The Mississippi— Waterway or barrier?

The Mississippi— Waterway or barrier?



If you have read this column at least once in the past six months, you probably realize that one of my main focuses within the framework of the fire/emergency service is training.

Training is that all-inclusive, catchall, connotative term that we use to define new programs and great operations—or use as an excuse for poor performance. It is a word as closely identified with the fire service as is protection, suppression, investigation, and prevention. It’s no small wonder that nowadays training is getting a great deal of attention throughout the United States.

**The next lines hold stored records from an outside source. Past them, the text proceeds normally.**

/-- `n` iterations of the first pass: the registers' values, the bytes written, and that nothing else changes. -/
theorem afterFirst_iterate (n : Nat) (s : State) (hp : s.work.p.toNat + n < 2 ^ 32)
    (ht : 2 * (n : Int) ≤ s.work.tp1 + 2) :
    (afterFirst^[n] s).work = { s.work with
        kb := s.work.kb + BitVec.ofNat 8 n * s.regs.add, p := BitVec.ofNat 32 (s.work.p.toNat + n)
        j := s.work.j - BitVec.ofNat 32 n, tp1 := s.work.tp1 - 2 * n }
    ∧ afterFirst^[n] s = { s with data := (afterFirst^[n] s).data, work := (afterFirst^[n] s).work }
    ∧ (∀ m, m < n → (afterFirst^[n] s).readData (s.work.tp1 - 2 * m).toNat =
        s.readSnap (s.work.p.toNat + m) ^^^ (s.work.kb + BitVec.ofNat 8 m * s.regs.add))
    ∧ (∀ a : Nat, (∀ m : Nat, m < n → (a : Int) ≠ s.work.tp1 - 2 * m) → (afterFirst^[n] s).readData a = s.readData a) := by
  induction n with
  | zero => exact ⟨by simp, rfl, fun m hm => absurd hm (Nat.not_lt_zero m), fun a _ => rfl⟩
  | succ n ih =>
    obtain ⟨hw, hs, hd, hf⟩ := ih (by omega) (by omega)
    rw [Function.iterate_succ_apply']
    generalize afterFirst^[n] s = t at hw hs hd hf
    have hpn : t.work.p.toNat = s.work.p.toNat + n := by rw [hw]; simp; omega
    have hkb : t.work.kb = s.work.kb + BitVec.ofNat 8 n * s.regs.add := by rw [hw]
    have htp : t.work.tp1 = s.work.tp1 - 2 * n := by rw [hw]
    have hj : t.work.j = s.work.j - BitVec.ofNat 32 n := by rw [hw]
    have hadd : t.regs.add = s.regs.add := by rw [hs]
    have hread : ∀ a, (afterFirst t).readData a =
        if a = t.work.tp1.toNat then s.readSnap (s.work.p.toNat + n) ^^^ t.work.kb else t.readData a := by
      intro a
      unfold State.readData afterFirst
      dsimp only
      rw [Memory.get_set, show t.readSnap t.work.p.toNat = s.readSnap (s.work.p.toNat + n) by
        rw [hpn]; exact readSnap_congr (by rw [hs]) _]
      split <;> rfl
    refine ⟨?_, ?_, ?_, ?_⟩
    · have : (afterFirst t).work = { t.work with
          kb := t.work.kb + t.regs.add, p := t.work.p + 1, j := t.work.j - 1, tp1 := t.work.tp1 - 2 } := rfl
      have h1 : t.work.p + 1 = BitVec.ofNat 32 (s.work.p.toNat + (n + 1)) := by
        apply BitVec.eq_of_toNat_eq
        rw [BitVec.toNat_add, hpn, show (1 : Word).toNat = 1 from rfl, BitVec.toNat_ofNat]; omega
      have h2 : t.work.tp1 - 2 = s.work.tp1 - 2 * ((n + 1 : Nat) : Int) := by rw [htp]; push_cast; ring
      have h3 : t.work.kb + t.regs.add = s.work.kb + BitVec.ofNat 8 (n + 1) * s.regs.add := by
        rw [hkb, hadd, byte_ofNat_succ_mul, BitVec.add_assoc]
      rw [this, h1, h2, h3, hj, word_sub_ofNat_succ, hw]
    · rw [hs]; rfl
    · intro m hm
      rw [hread]
      by_cases hmn : m = n
      · subst hmn; rw [if_pos (by rw [htp]), hkb]
      · rw [if_neg (by rw [htp]; omega)]; exact hd m (by omega)
    · intro a ha
      rw [hread, if_neg (by have := ha n (by omega); rw [htp]; omega)]
      exact hf a fun m hm => ha m (by omega)

/-- `n` iterations of the second pass. -/
theorem afterSecond_iterate (n : Nat) (s : State) (hp : s.work.p.toNat + n < 2 ^ 32)
    (ht : 2 * (n : Int) ≤ s.work.tp2 + 2) :
    (afterSecond^[n] s).work = { s.work with
        kb := s.work.kb + BitVec.ofNat 8 n * s.regs.add, p := BitVec.ofNat 32 (s.work.p.toNat + n)
        j := s.work.j - BitVec.ofNat 32 n, tp2 := s.work.tp2 - 2 * n }
    ∧ afterSecond^[n] s = { s with data := (afterSecond^[n] s).data, work := (afterSecond^[n] s).work }
    ∧ (∀ m, m < n → (afterSecond^[n] s).readData (s.work.tp2 - 2 * m).toNat =
        s.readSnap (s.work.p.toNat + m) ^^^ (s.work.kb + BitVec.ofNat 8 m * s.regs.add))
    ∧ (∀ a : Nat, (∀ m : Nat, m < n → (a : Int) ≠ s.work.tp2 - 2 * m) → (afterSecond^[n] s).readData a = s.readData a) := by
  induction n with
  | zero => exact ⟨by simp, rfl, fun m hm => absurd hm (Nat.not_lt_zero m), fun a _ => rfl⟩
  | succ n ih =>
    obtain ⟨hw, hs, hd, hf⟩ := ih (by omega) (by omega)
    rw [Function.iterate_succ_apply']
    generalize afterSecond^[n] s = t at hw hs hd hf
    have hpn : t.work.p.toNat = s.work.p.toNat + n := by rw [hw]; simp; omega
    have hkb : t.work.kb = s.work.kb + BitVec.ofNat 8 n * s.regs.add := by rw [hw]
    have htp : t.work.tp2 = s.work.tp2 - 2 * n := by rw [hw]
    have hj : t.work.j = s.work.j - BitVec.ofNat 32 n := by rw [hw]
    have hadd : t.regs.add = s.regs.add := by rw [hs]
    have hread : ∀ a, (afterSecond t).readData a =
        if a = t.work.tp2.toNat then s.readSnap (s.work.p.toNat + n) ^^^ t.work.kb else t.readData a := by
      intro a
      unfold State.readData afterSecond
      dsimp only
      rw [Memory.get_set, show t.readSnap t.work.p.toNat = s.readSnap (s.work.p.toNat + n) by
        rw [hpn]; exact readSnap_congr (by rw [hs]) _]
      split <;> rfl
    refine ⟨?_, ?_, ?_, ?_⟩
    · have : (afterSecond t).work = { t.work with
          kb := t.work.kb + t.regs.add, p := t.work.p + 1, j := t.work.j - 1, tp2 := t.work.tp2 - 2 } := rfl
      have h1 : t.work.p + 1 = BitVec.ofNat 32 (s.work.p.toNat + (n + 1)) := by
        apply BitVec.eq_of_toNat_eq
        rw [BitVec.toNat_add, hpn, show (1 : Word).toNat = 1 from rfl, BitVec.toNat_ofNat]; omega
      have h2 : t.work.tp2 - 2 = s.work.tp2 - 2 * ((n + 1 : Nat) : Int) := by rw [htp]; push_cast; ring
      have h3 : t.work.kb + t.regs.add = s.work.kb + BitVec.ofNat 8 (n + 1) * s.regs.add := by
        rw [hkb, hadd, byte_ofNat_succ_mul, BitVec.add_assoc]
      rw [this, h1, h2, h3, hj, word_sub_ofNat_succ, hw]
    · rw [hs]; rfl
    · intro m hm
      rw [hread]
      by_cases hmn : m = n
      · subst hmn; rw [if_pos (by rw [htp]), hkb]
      · rw [if_neg (by rw [htp]; omega)]; exact hd m (by omega)
    · intro a ha
      rw [hread, if_neg (by have := ha n (by omega); rw [htp]; omega)]
      exact hf a fun m hm => ha m (by omega)
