-- ==== Sys2Proof/Laws/PerInstr.lean ====
section
/-! SUPPORT. The law made per instruction: how long the code of each instruction is. -/

namespace Sys2Proof.Laws.CodeLength

/-- A command's word has its reserved bits 0 (30_encoding.md R83); a token has at least its control bit and at most the longest
token's bits (30_encoding.md R85, R88). -/
def Statement (i : Instr) : Prop :=
  ∀ f : Format,
    (i.isCommand = true → encode f i = .command ((opOf i).setWidth 32) ∧ ((opOf i).setWidth 32 : Word) &&& 3 = (opOf i).setWidth 32)
    ∧ (i.isCommand = false → encode f i = .token (tokenBits f i) ∧ 1 ≤ (tokenBits f i).length
        ∧ (tokenBits f i).length ≤ 1 + max 8 (f.indexSize + f.lengthSize))

theorem nop : Statement .nop := fun _ => ⟨fun _ => ⟨rfl, by decide⟩, fun h => (by cases h)⟩

theorem decryptLegacy : Statement .decryptLegacy := fun _ => ⟨fun _ => ⟨rfl, by decide⟩, fun h => (by cases h)⟩

theorem decryptBlock : Statement .decryptBlock := fun _ => ⟨fun _ => ⟨rfl, by decide⟩, fun h => (by cases h)⟩

theorem decompress : Statement .decompress := fun _ => ⟨fun _ => ⟨rfl, by decide⟩, fun h => (by cases h)⟩

theorem lit (value : Byte) : Statement (.lit value) := fun _ =>
  ⟨fun h => (by cases h), fun _ => ⟨rfl, by rw [tokenBits_length]; dsimp only; omega, by rw [tokenBits_length]; dsimp only; omega⟩⟩

theorem matchCopy (offset len : Nat) : Statement (.matchCopy offset len) := fun _ =>
  ⟨fun h => (by cases h), fun _ => ⟨rfl, by rw [tokenBits_length]; dsimp only; omega, by rw [tokenBits_length]; dsimp only; omega⟩⟩

theorem endMark : Statement .endMark := fun _ =>
  ⟨fun h => (by cases h), fun _ => ⟨rfl, by rw [tokenBits_length]; dsimp only; omega, by rw [tokenBits_length]; dsimp only; omega⟩⟩

end Sys2Proof.Laws.CodeLength
end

While at the California Fire Instructors Conference in Fresno several weeks ago, 1 witnessed a great deal of dialogue among the instructors in their identification of the training needs for the fire service. Sponsored by the California Fire Chiefs Association, Assistant Chief Walt Luihn of Orinda and his dedicated committee programmed an extremely fact-filled, authoritative, and most informative 3 1/2 days of “New Technology” in the fire service.

Some of the subjects were specifically regional, quite interesting to me especially in view of my rapidly expanding horizons. Others, however, remained universal, and it was indeed gratifying to see “old” subjects addressed in new and innovative ways.

Terrific? Seemingly.

What caught my attention and played on my mind was a remark made at the opening of the conference: “The Mississippi River is the separation of the innovation of the western fire departments and the tradition of the eastern fire departments.”

I mulled over this remark for many reasons, the greatest being the fear of establishing ego fences across what should be open fields of dialogue.

In our business, human life and property are the commodities in which we deal. Our ability to provide better, more efficient service should be constantly honed to a finer and finer edge.

To my best and most educated guess, dialogue among fire service leaders is the greatest road to this end. Establishing new and innovative operational principles to foster strategic and tactical improvements in our firefighting should be the constant goal of us all. Unfortunately, too often we learn improvements in our career with expensive experience. One experience, however, should be enough from which we all can draw lessons.

Innovation is not valuable without a past or a tradition that fostered its conception and gave it a value. We as a whole must remain as cosmopolitan as possible and reject the insular, narrow leadings. Otherwise, we may as well return to the “bully boy” days of yesteryear, fighting with each other over first water while the building burns to the ground.